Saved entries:
theorem State.refclkGone_sound (s : State) (x1 : _) (hs : Sound s.bytes) : Sound (State.refclkGone s x1).bytes := by
  unfold State.refclkGone
  repeat' first | with_reducible assumption | with_reducible intro _ | with_reducible refine State.portFails_sound _ _ _ ?_ | simp only [State.modPort_bytes, bytes_mk, bytes_eta, Iter.state_done, Iter.state_fmt, Iter.state_trap, Whole.state_ran, Whole.state_stopped, Whole.state_denied, Whole.goodIf_state] | split

theorem execLinkRefclkLost_sound {s t : State} {x0 : Nat} (h : execLinkRefclkLost x0 s = .next t) (hs : Sound s.bytes) : Sound t.bytes := by
  simp only [execLinkRefclkLost, Host.Outcome.next.injEq] at h
  subst h
  repeat' first | with_reducible assumption | with_reducible intro _ | with_reducible refine State.refclkGone_sound _ _ ?_ | simp only [bytes_mk, bytes_eta, Iter.state_done, Iter.state_fmt, Iter.state_trap, Whole.state_ran, Whole.state_stopped, Whole.state_denied, Whole.goodIf_state] | with_reducible refine foldl_sound _ ?_ _ _ ?_ | with_reducible refine foldlB_sound _ ?_ _ _ ?_ | with_reducible refine foldl1_sound _ ?_ _ _ ?_ | with_reducible refine foldl2_sound _ ?_ _ _ ?_ | split

theorem execSupplyRestored_sound {s t : State} (h : execSupplyRestored s = .next t) (hs : Sound s.bytes) : Sound t.bytes := by
  simp only [execSupplyRestored, Host.Outcome.next.injEq] at h
  subst h
  repeat' first | with_reducible assumption | with_reducible intro _ | with_reducible refine State.moduleReset_sound _ _ ?_ | simp only [bytes_mk, bytes_eta, Iter.state_done, Iter.state_fmt, Iter.state_trap, Whole.state_ran, Whole.state_stopped, Whole.state_denied, Whole.goodIf_state] | split

theorem execColdReset_sound {s t : State} {x0 : Sys2Proof.ColdCause} (h : execColdReset x0 s = .next t) (hs : Sound s.bytes) : Sound t.bytes := by
  simp only [execColdReset, Host.Outcome.next.injEq] at h
  subst h
  repeat' first | with_reducible assumption | with_reducible intro _ | with_reducible refine State.coldReset_sound _ _ _ ?_ | simp only [State.tearSave_bytes, bytes_mk, bytes_eta, Iter.state_done, Iter.state_fmt, Iter.state_trap, Whole.state_ran, Whole.state_stopped, Whole.state_denied, Whole.goodIf_state] | split

theorem State.stageReady_sound (s : State) (hs : Sound s.bytes) : Sound (State.stageReady s).bytes := by
  unfold State.stageReady
  repeat' first | with_reducible assumption | with_reducible intro _ | with_reducible refine State.wiped_sound _ ?_ | simp only [State.raise_bytes, bytes_mk, bytes_eta, Iter.state_done, Iter.state_fmt, Iter.state_trap, Whole.state_ran, Whole.state_stopped, Whole.state_denied, Whole.goodIf_state] | split

theorem execBringUpStageDone_sound {s t : State} {x0 : Sys2Proof.StageReport} (h : execBringUpStageDone x0 s = .next t) (hs : Sound s.bytes) : Sound t.bytes := by
  simp only [execBringUpStageDone, Host.Outcome.next.injEq] at h
  subst h
  repeat' first | with_reducible assumption | with_reducible intro _ | with_reducible refine State.stageReady_sound _ ?_ | simp only [State.stageAlign_bytes, State.stageAon_bytes, State.stageBoot_bytes, State.stageTo_bytes, State.stageTrain_bytes, State.stageUcie_bytes, bytes_mk, bytes_eta, Iter.state_done, Iter.state_fmt, Iter.state_trap, Whole.state_ran, Whole.state_stopped, Whole.state_denied, Whole.goodIf_state] | split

● **YOUR GOAL**
For every line of the records with the string "unfold", add one to a tally; give the final tally alone.

● **ANSWER BELOW**
2